I'm running some C# code that uses System.Numerics.Vector<T>
but as far as I can tell I'm not getting the full benefit of SIMD intrinsics. I'm using Visual Studio Community 2015 with Update 1, and my clrjit.dll is v4.6.1063.1.
I'm running on an Intel Core i5-3337U Processor, which implements the AVX instruction set extensions. Therefore, I figure, I should be able to execute most SIMD instructions on a 256 bit register. For example, the disassembly should contain instructions like vmovups
, vmovupd
, vaddups
, etc..., and Vector<float>.Count
should return 8, Vector<double>.Count
should be 4, etc... But that's not what I'm seeing.

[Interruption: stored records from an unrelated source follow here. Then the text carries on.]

/-- The argument block of SWEEP, Table 10.14 (R331). -/
structure SweepArgs where
  fStart : Word
  fEnd : Word
  ampl : Word16
  decim : Word16
  duration : Word
  winOffset : Word
  winLength : Word
  deriving DecidableEq, Repr

/-- The argument block of CAN_SEND, Table 13.4 (R383). -/
structure CanMsg where
  tag : Word
  id : Word
  flags : Byte
  dlc : Byte
  data : List Byte
  deriving DecidableEq, Repr

/-- A frame received on a CAN bus (R389). -/
structure CanFrame where
  id : BitVec 29
  ide : Bool
  rtr : Bool
  fdf : Bool
  brs : Bool
  esi : Bool
  dlc : Fin 16
  data : List Byte
  deriving DecidableEq, Repr

/-- How one transmit attempt ended (R385, R395, R396). -/
inductive TxResult where
  | sent | lostArbitration
  | ackError (dominantSeen : Bool)
  | bitErrorAfterArbitration
  | stuffErrorInArbitration       -- a recessive stuff bit of the identifier field read dominant
  | otherError
  deriving DecidableEq, Repr

/-- What is measured of a transmit attempt: the transmitter delay, where there was one (R377), and the units of eight that ISO
11898-1 adds to an error counter behind its error flag (R393). -/
structure TxMeasure where
  loopDelay : Option Nat
  flagErrors : Nat
  deriving DecidableEq, Repr

/-- What a controller meets in a frame that it receives (R374, R393). -/
inductive RxError where
  | error (primary : Bool)        -- `primary` if the first bit after its error flag is dominant
  | recessiveRes                  -- a recessive res bit in an FD frame
  deriving DecidableEq, Repr

/-- An error in a frame being received, and the units of eight that ISO 11898-1 adds behind its error flag (R393). -/
structure RxFault where
  error : RxError
  flagErrors : Nat
  deriving DecidableEq, Repr

/-- What woke a sleeping controller (R392). -/
inductive CanWakeCause where
  | frame (f : CanFrame)
  | edge (ns : Nat)
  deriving DecidableEq, Repr

/-- The 12-byte header of a Selide frame, Table 9.1 (R257). -/
structure FrameHdr where
  ftype : Byte
  node : Byte
  slot : Byte
  ctrl : Byte
  length : Word16
  cycLo : Word16
  genLo : Word16
  reserved : Word16
  deriving DecidableEq, Repr

/-- The 16-byte safety sub-frame, Table 9.6 (R270). -/
structure SubFrame where
  seq : Word16
  cstamp : Word16
  sdata : Word
  crcM : Word
  crcW : Word
  deriving DecidableEq, Repr

/-- A Selide frame as it arrives: header, payload, sub-frame when CTRL.SUB is 1, frame CRC (R257). -/
structure Frame where
  hdr : FrameHdr
  payload : List Byte
  sub : Option SubFrame
  crc : Word
  deriving DecidableEq, Repr

/-- A frame that another master has sent, and when it came, against this device's own T0 in nanoseconds (R288). -/
structure HeardFrame where
  frame : Frame
  arrival : Int
  deriving DecidableEq, Repr

/-- A sample of a port's lines A and B at offset `t` of the tick: for how many samples each has shown its level by then (R120). -/
structure LineSample where
  runA : Nat
  runB : Nat
  t : Nat
  deriving DecidableEq, Repr

/-- A sample of a port's Z at offset `t` of the tick: for how many samples it has shown its active level by then (R120). -/
structure IndexSample where
  run : Nat
  t : Nat
  deriving DecidableEq, Repr

/-- The identity fields of a received CYCLE_START frame (Table 9.3) that R277, R288 and R289 read. -/
structure CycleStart where
  cycle : Word
  t0Ns : Word
  t0Sec : BitVec 48
  cflags : Word16
  gen : Word
  prio : Word16
  joinStart : Word16
  serial : Word64
  acc : Word16
  corr : Word16                   -- CORR of the receiver's chain position, signed
  mute : Word16                   -- MUTE, bit p for position p
  deriving DecidableEq, Repr

/-- A CAPREL record of the cell link, Table 9.11 (R290). -/
structure CapRel where
  cap : Word16
  p1 : Int × Int × Int
  p2 : Int × Int × Int
  uStop : Word
  uKappa : Word
  ssStop : Word
  ssKappa : Word
  uMax : Word
  stopDemand : Bool
  deriving DecidableEq, Repr

/-- A GSTAT record, Table 9.11 (R290). -/
structure GStat where
  group : Word16
  state : Byte
  flags : Byte
  first : Word16
  deriving DecidableEq, Repr

/-- A device time value: seconds and nanoseconds since the TAI epoch (R366). -/
structure DevTime where
  sec : Nat
  ns : Nat
  deriving DecidableEq, Repr

/-- PTP transport of a message (Table 12.1, R357). -/
inductive Transport where
  | l2 | udp4 | udp6
  deriving DecidableEq, Repr

/-- The header fields of a PTP message that R354 to R359 read. -/
structure PtpHdr where
  port : Fin 2
  domain : Byte
  transport : Transport
  vid : Nat
  pcp : Fin 8                     -- of its VLAN tag; without one, `vid` is 0
  source : Nat
  seq : Word16
  twoStep : Bool
  correction : Int
  deriving DecidableEq, Repr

Instead my disassembly contains instructions like movups
, movupd
, addups
, etc... and the following code:
WriteLine($"{Vector<byte>.Count} bytes per operation");
WriteLine($"{Vector<float>.Count} floats per operation");
WriteLine($"{Vector<int>.Count} ints per operation");
WriteLine($"{Vector<double>.Count} doubles per operation");
Produces:
16 bytes per operation
4 floats per operation
4 ints per operation
2 doubles per operation
Where am I going wrong? To see all project settings etc. the project is available here.